§ DATA EXTRACT:
Content starts
-- ==== Sys2Proof/Laws/KeepWords.lean ====
section
/-! SUPPORT. What the words on registers and control flow do to memory -/

namespace Sys2Proof.Machine

set_option Elab.async false
set_option linter.all false
set_option maxRecDepth 4000

@[simp] theorem State.written_wf (s t : State) (hm : Memory.wf t.mem = true) : Eff.wf (State.written s t) := by
  unfold State.written
  dsimp only
  repeat' split
  all_goals first | trivial | exact hm



@[simp] theorem State.withSources_wf (s : State) (xs : List Src) (body : State → Eff) (hm : Memory.wf s.mem = true) (hbbody : ∀ (w0 : State), Memory.wf w0.mem = true → Eff.wf (body w0)) : Eff.wf (State.withSources s xs body) := by
  unfold State.withSources
  have h := hbbody s hm
  split
  · trivial
  · split
    · exact hm
    · cases e : body s <;> rw [e] at h <;> dsimp only <;>
        first | exact h | (split <;> first | trivial | exact h | exact State.written_wf _ _ h)

@[simp] theorem State.exactSources_mem (s : State) (xs : List Src) (p : Nat → Bool) : (State.exactSources s xs p).mem = s.mem := by
  simp [State.exactSources]

@[simp] theorem State.landing_mem (s : State) (lat : Nat) (reg : Nat) (cells : List (Option RegCell)) (pend : Bool) : (State.landing s lat reg cells pend).mem = s.mem := by
  simp [State.landing]

@[simp] theorem State.results_mem (s : State) (xs : List Src) (lat : Nat) (d : Nat) (n : Nat) (f : Nat → List (Word × Tag)) (sym : Nat → Option (BitVec 4)) : (State.results s xs lat d n f sym).mem = s.mem := by
  unfold State.results; simp (maxDischargeDepth := 30) +contextual [State.foldl_mem]

@[simp] theorem State.laneOp_wf (s : State) (xs : List Src) (lat : Nat) (d : Nat) (n : Nat) (f : State → Nat → List (Word × Tag)) (hm : Memory.wf s.mem = true) : Eff.wf (State.laneOp s xs lat d n f) := by
  simp [State.laneOp, hm]

@[simp] theorem State.allLanes_wf (s : State) (xs : List Src) (lat : Nat) (d : Nat) (f : State → Word × Tag) (hm : Memory.wf s.mem = true) : Eff.wf (State.allLanes s xs lat d f) := by
  simp [State.allLanes, hm]

@[simp] theorem State.countPackets_mem (s : State) : (State.countPackets s).mem = s.mem := by
  simp [State.countPackets]

@[simp] theorem State.capacity_mem (s : State) (l : Nat) (detail : Nat) : (State.capacity s l detail).mem = s.mem := by
  rfl

@[simp] theorem State.asIssued_mem (s : State) : (State.asIssued s).mem = s.mem := by
  rfl

@[simp] theorem State.landed_mem (s t : State) : (State.landed s t).mem = t.mem := rfl

theorem Eff.map_wf (f : State → State) (hf : ∀ t, (f t).mem = t.mem) (e : Eff) (h : Eff.wf e) : Eff.wf (Eff.map f e) := by
  cases e <;> simp_all [Eff.map]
Content ends
§ WHAT YOU ARE ASKED TO DO: Output each line of the listing in which the string "withSources" is found.

§ ANSWER:
@[simp] theorem State.withSources_wf (s : State) (xs : List Src) (body : State → Eff) (hm : Memory.wf s.mem = true) (hbbody : ∀ (w0 : State), Memory.wf w0.mem = true → Eff.wf (body w0)) : Eff.wf (State.withSources s xs body) := by
  unfold State.withSources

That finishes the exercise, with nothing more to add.